Clear Sky Science · en
A comprehensive evaluation of lightweight deep learning models for tomato disease classification on edge computing environments
Smarter Eyes for Tomato Plants
Tomato crops around the world lose a large share of their potential harvest to leaf diseases. Today, farmers can snap photos of leaves with a phone or field camera, letting artificial intelligence (AI) flag problems early. But there is a catch: many of the most accurate AI models are too heavy to run on low-cost devices in fields and greenhouses. This study asks a practical question: which compact AI models can both spot tomato diseases accurately and run fast on small, inexpensive hardware close to the plants themselves?

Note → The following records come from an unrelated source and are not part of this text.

/-- A mismatch that a checker of a port is about to find (R379): the unit's kind, the lanes. -/
structure Check where
  port  : Nat := 0
  kind  : Nat := 0
  lanes : Lanes := 0
  deriving DecidableEq, Repr, Inhabited

/-! ### Surfaces -/

/-- One item of an ordered stream (R310): its instruction, the operands of the lanes still to be applied, the group by its
uid, and the numbers of the results that it will give. -/
structure OrdItem where
  key   : Nat := 0
  instr : Instr := .nop {}
  ops   : List LaneOp := []
  uid   : Nat := 0
  core  : Nat := 0
  wb    : Nat := 0
  seqs  : List Nat := []
  seen  : Seen := {}
  held  : Bool := false
  id    : Nat := 0
  deriving DecidableEq, Repr, Inhabited

/-- Tile states (R301); an unlisted tile is resident. The class is that of R299. -/
structure Tile where
  state : Nat := 1      -- 1 EVICTING, 2 EVICTED, 3 REFILLING, 4 REFILLING and waiting for its page
  cls   : Nat := 0
  wait  : Option Nat := none
  deriving DecidableEq, Repr, Inhabited

/-- A LIVE surface: the device copy of its entry and its stream (R292, R293, R303). -/
structure Surf where
  uid    : Nat := 0
  width  : Nat := 1
  height : Nat := 1
  fmt    : Nat := 0
  samples : Nat := 0
  chk    : Nat := 0
  flip   : Bool := false
  pin    : Bool := false
  back   : Nat := 0
  spages : Nat := 0
  nextKey : Nat := 0
  items  : List OrdItem := []
  tiles  : Map Tile := []      -- 2^32 × stack + tile in storage order
  used   : Nat := 0            -- clock of its last use (R300)
  entry  : Nat := 0            -- the device copy of the entry's 256 bits (R293)
  freeing : Bool := false      -- SFREE has issued
  freed  : Bool := false       -- its pages are released
  redo   : Option Nat := none  -- uid of a saved group whose SALLOC or SFREE still owes its write-back (R162, R293)
  deriving DecidableEq, Repr, Inhabited

/-! ### Teams, kernels, packets, queues -/

/-- A kernel descriptor (R187). -/
structure KDesc where
  entry   : Nat := 0
  rows    : Nat := 8
  groups  : Nat := 1
  cores   : Nat := 0
  scalars : Nat := 0
  oslots  : Nat := 0
  aslots  : Nat := 0
  kind    : Nat := 0
  depthW  : Bool := false
  cspace  : Nat := 0
  backkb  : Nat := 0
  deriving DecidableEq, Repr, Inhabited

Why Tomato Leaf Photos Matter
Tomato diseases often show up first as spots, molds, or discoloration on the leaves, and catching them early can prevent serious yield losses. The authors build on a popular public image collection called PlantVillage, focusing on over 18,000 photos of tomato leaves covering nine diseases plus healthy plants. All images are standardized and lightly altered during training to mimic real-world changes such as lighting, zoom, and small shifts in position. This lets the researchers test how well different AI models learn to recognize visual patterns that distinguish, for example, early blight from late blight, or a healthy leaf from one infected by a virus.

Comparing Many Small Brain-Inspired Models
Rather than designing yet another new model alone, the team sets up a fair race among seven compact deep-learning architectures. Some are classic image-recognition networks that have been successful in many tasks, such as VGG16, ResNet50, and DenseNet121. Others are newer designs created specifically to run well on phones and embedded devices, like MobileNetV3-Small, ShuffleNetV2, and SqueezeNet. The final contender, MobilePlantViT, is a hybrid that combines two ideas: traditional convolutional layers that capture fine details in small regions of an image, and transformer-style attention that links distant parts of a leaf to understand the overall pattern of disease.
Seeing Inside the AI’s Decisions
For farmers and agronomists to trust these models, it is not enough for them to be accurate—they must also be understandable. The authors therefore use three popular “explainable AI” techniques that create heat maps over each leaf image, showing which regions most influenced the decision. These are Grad-CAM, LIME, and SHAP. To move beyond simply eyeballing these colorful maps, the team introduces a new score called the Perturbation Stability Score. By adding a little noise to an image many times and comparing how much the explanation maps change, they can measure how stable and reliable each explanation method is. Across models, SHAP tends to give the most stable explanations, while Grad-CAM offers clear, high-resolution highlights of diseased areas that align well with human expectations.
Speed and Power on Real Devices
Because farm tools often rely on low-cost processors without graphics chips, the researchers measure how quickly each model runs on standard desktop CPUs and on a Raspberry Pi 5, a small, affordable computer comparable to hardware used in smart cameras. They track model size, the number of basic math operations per image, and the time to process a single photo under different threading settings. Standard networks like VGG16 deliver excellent accuracy but are huge and slow, while tiny models like SqueezeNet run quickly but lose some precision, especially under more challenging, noisy images and field conditions. MobilePlantViT stands out: it reaches accuracy above 99% on clean images and remains competitive on more realistic tests, yet uses a fraction of the memory and computation, achieving near real-time performance even on constrained hardware.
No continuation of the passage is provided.